EXERCISE DIRECTIONS:
Across the listing that follows, establish how many lines contain the string "latest" and provide that number by itself.

....................

-- ==== Sys2Proof/Machine/Crypto.lean ====
section
/-!
DEFINITION. The published functions that the spec names by standard (log entry 4): SHA-384 and HMAC over it (FIPS 180-4 and
198-1), ECDSA P-384 verification (FIPS 186-5) with a signature as R67 stores it, and AES-256-GCM decryption (FIPS 197 and
SP 800-38D) as R175 uses it. -/

namespace Sys2Proof.Machine.Crypto

/-- The value of bytes, most significant first. -/
def fromBe (l : List Byte) : Nat := fromLe l.reverse

/-- The n low bytes of a value, most significant first. -/
def beBytes (n v : Nat) : List Byte := (leBytes n v).reverse

/-- Cuts the first `count` pieces of n elements. -/
def pieces {α : Type} (n : Nat) : Nat → List α → List (List α)
  | 0, _ => []
  | count + 1, l => l.take n :: pieces n count (l.drop n)

/-! ### SHA-384 and HMAC -/

/-- The round constants of SHA-512, rounds 0 to 39. -/
def roundLow : List DWord :=
  [0x428A2F98D728AE22, 0x7137449123EF65CD, 0xB5C0FBCFEC4D3B2F, 0xE9B5DBA58189DBBC, 0x3956C25BF348B538,
   0x59F111F1B605D019, 0x923F82A4AF194F9B, 0xAB1C5ED5DA6D8118, 0xD807AA98A3030242, 0x12835B0145706FBE,
   0x243185BE4EE4B28C, 0x550C7DC3D5FFB4E2, 0x72BE5D74F27B896F, 0x80DEB1FE3B1696B1, 0x9BDC06A725C71235,
   0xC19BF174CF692694, 0xE49B69C19EF14AD2, 0xEFBE4786384F25E3, 0x0FC19DC68B8CD5B5, 0x240CA1CC77AC9C65,
   0x2DE92C6F592B0275, 0x4A7484AA6EA6E483, 0x5CB0A9DCBD41FBD4, 0x76F988DA831153B5, 0x983E5152EE66DFAB,
   0xA831C66D2DB43210, 0xB00327C898FB213F, 0xBF597FC7BEEF0EE4, 0xC6E00BF33DA88FC2, 0xD5A79147930AA725,
   0x06CA6351E003826F, 0x142929670A0E6E70, 0x27B70A8546D22FFC, 0x2E1B21385C26C926, 0x4D2C6DFC5AC42AED,
   0x53380D139D95B3DF, 0x650A73548BAF63DE, 0x766A0ABB3C77B2A8, 0x81C2C92E47EDAEE6, 0x92722C851482353B]

/-- The round constants of SHA-512, rounds 40 to 79. -/
def roundHigh : List DWord :=
  [0xA2BFE8A14CF10364, 0xA81A664BBC423001, 0xC24B8B70D0F89791, 0xC76C51A30654BE30, 0xD192E819D6EF5218,
   0xD69906245565A910, 0xF40E35855771202A, 0x106AA07032BBD1B8, 0x19A4C116B8D2D0C8, 0x1E376C085141AB53,
   0x2748774CDF8EEB99, 0x34B0BCB5E19B48A8, 0x391C0CB3C5C95A63, 0x4ED8AA4AE3418ACB, 0x5B9CCA4F7763E373,
   0x682E6FF3D6B2B8A3, 0x748F82EE5DEFB2FC, 0x78A5636F43172F60, 0x84C87814A1F0AB72, 0x8CC702081A6439EC,
   0x90BEFFFA23631E28, 0xA4506CEBDE82BDE9, 0xBEF9A3F7B2C67915, 0xC67178F2E372532B, 0xCA273ECEEA26619C,
   0xD186B8C721C0C207, 0xEADA7DD6CDE0EB1E, 0xF57D4F7FEE6ED178, 0x06F067AA72176FBA, 0x0A637DC5A2C898A6,
   0x113F9804BEF90DAE, 0x1B710B35131C471B, 0x28DB77F523047D84, 0x32CAAB7B40C72493, 0x3C9EBE0A15C9BEBC,
   0x431D67C49C100D4C, 0x4CC5D4BECB3E42B6, 0x597F299CFC657E2A, 0x5FCB6FAB3AD6FAEC, 0x6C44198C4A475817]

/-- The initial hash value of SHA-384. -/
def hashStart : List DWord :=
  [0xCBBB9D5DC1059ED8, 0x629A292A367CD507, 0x9159015A3070DD17, 0x152FECD8F70E5939, 0x67332667FFC00B31,
   0x8EB44A8768581511, 0xDB0C2E0D64F98FA7, 0x47B5481DBEFA4FA4]

/-- The message schedule, latest word first, extended by n words. -/
def schedule : Nat → List DWord → List DWord
  | 0, w => w
  | n + 1, w =>
    let at_ := fun (i : Nat) => w.getD i 0
    let s0 := (at_ 14).rotateRight 1 ^^^ (at_ 14).rotateRight 8 ^^^ (at_ 14) >>> 7
    let s1 := (at_ 1).rotateRight 19 ^^^ (at_ 1).rotateRight 61 ^^^ (at_ 1) >>> 6
    schedule n ((s1 + at_ 6 + s0 + at_ 15) :: w)

/-- One round, with its constant and schedule word. -/
def hashRound (v : List DWord) (k w : DWord) : List DWord :=
  match v with
  | [a, b, c, d, e, f, g, h] =>
    let t1 := h + (e.rotateRight 14 ^^^ e.rotateRight 18 ^^^ e.rotateRight 41) + ((e &&& f) ^^^ (~~~e &&& g)) + k + w
    let t2 := (a.rotateRight 28 ^^^ a.rotateRight 34 ^^^ a.rotateRight 39) + ((a &&& b) ^^^ (a &&& c) ^^^ (b &&& c))
    [t1 + t2, a, b, c, d + t1, e, f, g]
  | _ => v

/-- The hash value after one block of 128 bytes. -/
def hashBlock (v : List DWord) (block : List Byte) : List DWord :=
  let words := (pieces 8 16 block).map fun p => BitVec.ofNat 64 (fromBe p)
  let w := (schedule 64 words.reverse).reverse
  let r := ((roundLow ++ roundHigh).zip w).foldl (fun v e => hashRound v e.1 e.2) v
  List.zipWith (· + ·) v r

/-- The SHA-384 digest of a list of bytes. -/
@[irreducible] def sha384 (l : List Byte) : BitVec 384 :=
  let padded := l ++ [0x80] ++ List.replicate ((239 - l.length % 128) % 128) 0 ++ beBytes 16 (8 * l.length)
  let v := (pieces 128 (padded.length / 128) padded).foldl hashBlock hashStart
  BitVec.ofNat 384 (fromBe ((v.take 6).flatMap fun w => beBytes 8 w.toNat))

/-- HMAC-SHA-384 of a key of at most 128 bytes and a message. -/
@[irreducible] def hmac384 (key message : List Byte) : BitVec 384 :=
  let k := key ++ List.replicate (128 - key.length) 0
  sha384 (k.map (· ^^^ 0x5C) ++ digestBytes (sha384 (k.map (· ^^^ 0x36) ++ message)))

/-! ### ECDSA P-384 -/

/-- The prime of the curve P-384. -/
def curveP : Nat := 2 ^ 384 - 2 ^ 128 - 2 ^ 96 + 2 ^ 32 - 1

/-- The order of its base point. -/
def curveN : Nat :=
  0xFFFFFFFFFFFFFFFFFFFFFFFFFFFFFFFFFFFFFFFFFFFFFFFFC7634D81F4372DDF581A0DB248B0A77AECEC196ACCC52973

/-- The coefficient b of the curve y² = x³ − 3x + b. -/
def curveB : Nat :=
  0xB3312FA7E23EE7E4988E056BE3F82D19181D9C6EFE8141120314088F5013875AC656398D8A2ED19D2A85C8EDD3EC2AEF

/-- A point: `none` is the neutral one. -/
abbrev Point := Option (Nat × Nat)

/-- The base point. -/
def curveG : Point :=
  some (0xAA87CA22BE8B05378EB1C71EF320AD746E1D3B628BA79B9859F741E082542A385502F25DBF55296C3A545E3872760AB7,
    0x3617DE4A96262C6F5D9E98BF9292DC29F8F41DBD289A147CE9DA3113B5F0B8C00A60B1CE1D7E819D7A431D7C90EA0E5F)

/-- a to the power whose `fuel` bits, from the top, are those of e, modulo m. -/
def powMod (m a e : Nat) : Nat → Nat → Nat
  | 0, acc => acc
  | fuel + 1, acc => powMod m a e fuel (if bit e fuel then acc * acc % m * a % m else acc * acc % m)

/-- The inverse modulo a prime of at most 384 bits. -/
def invMod (m a : Nat) : Nat := powMod m (a % m) (m - 2) 384 1

/-- The sum of two points of the curve. -/
def addPoints : Point → Point → Point
  | none, b => b
  | a, none => a
  | some (x1, y1), some (x2, y2) =>
    if x1 = x2 ∧ (y1 + y2) % curveP = 0 then none
    else
      let l := if x1 = x2 then (3 * x1 * x1 + curveP - 3) * invMod curveP (2 * y1) % curveP
        else (y2 + curveP - y1) * invMod curveP (x2 + curveP - x1) % curveP
      let x := (l * l + 2 * curveP - x1 - x2) % curveP
      some (x, (l * (x1 + curveP - x) + curveP - y1) % curveP)

/-- A point times the number whose `fuel` bits, from the top, are those of k. -/
def timesPoint (k : Nat) (a : Point) : Nat → Point → Point
  | 0, acc => acc
  | fuel + 1, acc =>
    let twice := addPoints acc acc
    timesPoint k a fuel (if bit k fuel then addPoints twice a else twice)

/-- A signature of 96 bytes, r then s, each a little-endian integer (R67), verifies a digest under a public key, whose high
384 bits are x and whose low 384 bits are y. -/
@[irreducible] def ecdsaVerify (key : BitVec 768) (digest : BitVec 384) (sig : List Byte) : Bool :=
  let x := key.toNat / 2 ^ 384
  let y := key.toNat % 2 ^ 384
  let r := fromLe (sig.take 48)
  let s := fromLe (sig.drop 48)
  let w := invMod curveN s
  let point := addPoints (timesPoint (digest.toNat * w % curveN) curveG 384 none)
    (timesPoint (r * w % curveN) (some (x, y)) 384 none)
  decide (sig.length = 96) && decide (x < curveP ∧ y < curveP) && decide ((y * y + 3 * x) % curveP = (x * x * x + curveB) % curveP) &&
    decide (1 ≤ r ∧ r < curveN) && decide (1 ≤ s ∧ s < curveN) &&
    match point with
    | none => false
    | some (px, _) => px % curveN == r

/-! ### AES-256-GCM -/

/-- Twice a byte in the field of AES. -/
def twice (a : Byte) : Byte := if a.msb then a <<< 1 ^^^ 0x1B else a <<< 1

/-- The product of two bytes in the field of AES, over the n low bits of b. -/
def timesByte (a b : Byte) : Nat → Byte
  | 0 => 0
  | n + 1 => twice (timesByte a (b >>> 1) n) ^^^ (if b.getLsbD 0 then a else 0)

/-- a to the power n in the field of AES. -/
def powByte (a : Byte) : Nat → Byte
  | 0 => 1
  | n + 1 => timesByte (powByte a n) a 8

/-- The substitution of AES: the inverse, then the affine map. -/
def subByte (a : Byte) : Byte :=
  let b := powByte a 254
  b ^^^ b.rotateLeft 1 ^^^ b.rotateLeft 2 ^^^ b.rotateLeft 3 ^^^ b.rotateLeft 4 ^^^ 0x63

/-- Bytewise exclusive or. -/
def xorBytes (a b : List Byte) : List Byte := List.zipWith (· ^^^ ·) a b

/-- The key schedule of AES-256 extended by n words, latest word first; `i` numbers the next word. -/
def keyWords : Nat → Nat → List (List Byte) → List (List Byte)
  | 0, _, l => l
  | n + 1, i, l =>
    let t := l.getD 0 []
    let t := if i % 8 = 0 then xorBytes ((t.drop 1 ++ t.take 1).map subByte) [powByte 2 (i / 8 - 1), 0, 0, 0]
      else if i % 8 = 4 then t.map subByte else t
    keyWords n (i + 1) (xorBytes t (l.getD 7 []) :: l)

/-- The 15 round keys of a key of 256 bits. -/
def roundKeys (key : BitVec 256) : List (List Byte) :=
  let words := (keyWords 52 8 (pieces 4 8 (beBytes 32 key.toNat)).reverse).reverse
  (pieces 4 15 words).map (·.flatten)

/-- The mixing of one column. -/
def mixColumn (c : List Byte) : List Byte :=
  (List.range 4).map fun i =>
    let at_ := fun (k : Nat) => c.getD ((i + k) % 4) 0
    twice (at_ 0) ^^^ twice (at_ 1) ^^^ at_ 1 ^^^ at_ 2 ^^^ at_ 3

/-- AES-256 of a block of 16 bytes under round keys. -/
def aesBlock (keys : List (List Byte)) (block : List Byte) : List Byte :=
  (keys.zip (List.range 15)).foldl (fun s e =>
    if e.2 = 0 then xorBytes s e.1
    else
      let t := s.map subByte
      let t := (List.range 16).map fun k => t.getD ((k + 4 * (k % 4)) % 16) 0
      let t := if e.2 = 14 then t else (pieces 4 4 t).flatMap mixColumn
      xorBytes t e.1) block

/-- The product in the field of GCM, over the n low bits of x, v being the multiple of the next higher bit. -/
def timesGcm (x : Nat) : Nat → Nat → Nat → Nat
  | 0, _, z => z
  | n + 1, v, z =>
    timesGcm x n (if v % 2 = 1 then v / 2 ^^^ 0xE1000000000000000000000000000000 else v / 2) (if bit x n then z ^^^ v else z)

/-- Bytes filled up with zeros to whole blocks. -/
def wholeBlocks (l : List Byte) : List Byte := l ++ List.replicate ((16 - l.length % 16) % 16) 0

/-- The plain text of a cipher text with additional data, or none where the tag does not match. -/
@[irreducible] def gcmOpen (key : BitVec 256) (iv aad cipher tag : List Byte) : Option (List Byte) :=
  let keys := roundKeys key
  let hash := fromBe (aesBlock keys (List.replicate 16 0))
  let text := wholeBlocks aad ++ wholeBlocks cipher ++ beBytes 8 (8 * aad.length) ++ beBytes 8 (8 * cipher.length)
  let sum := (pieces 16 (text.length / 16) text).foldl (fun y b => timesGcm (y ^^^ fromBe b) 128 hash 0) 0
  let pad := fun (n : Nat) => aesBlock keys (iv ++ beBytes 4 n)
  if xorBytes (beBytes 16 sum) (pad 1) = tag then
    some ((List.range ((cipher.length + 15) / 16)).flatMap fun i =>
      xorBytes ((cipher.drop (16 * i)).take 16) (pad (i + 2)))
  else none

end Sys2Proof.Machine.Crypto
end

....................

WRITTEN SOLUTION:
2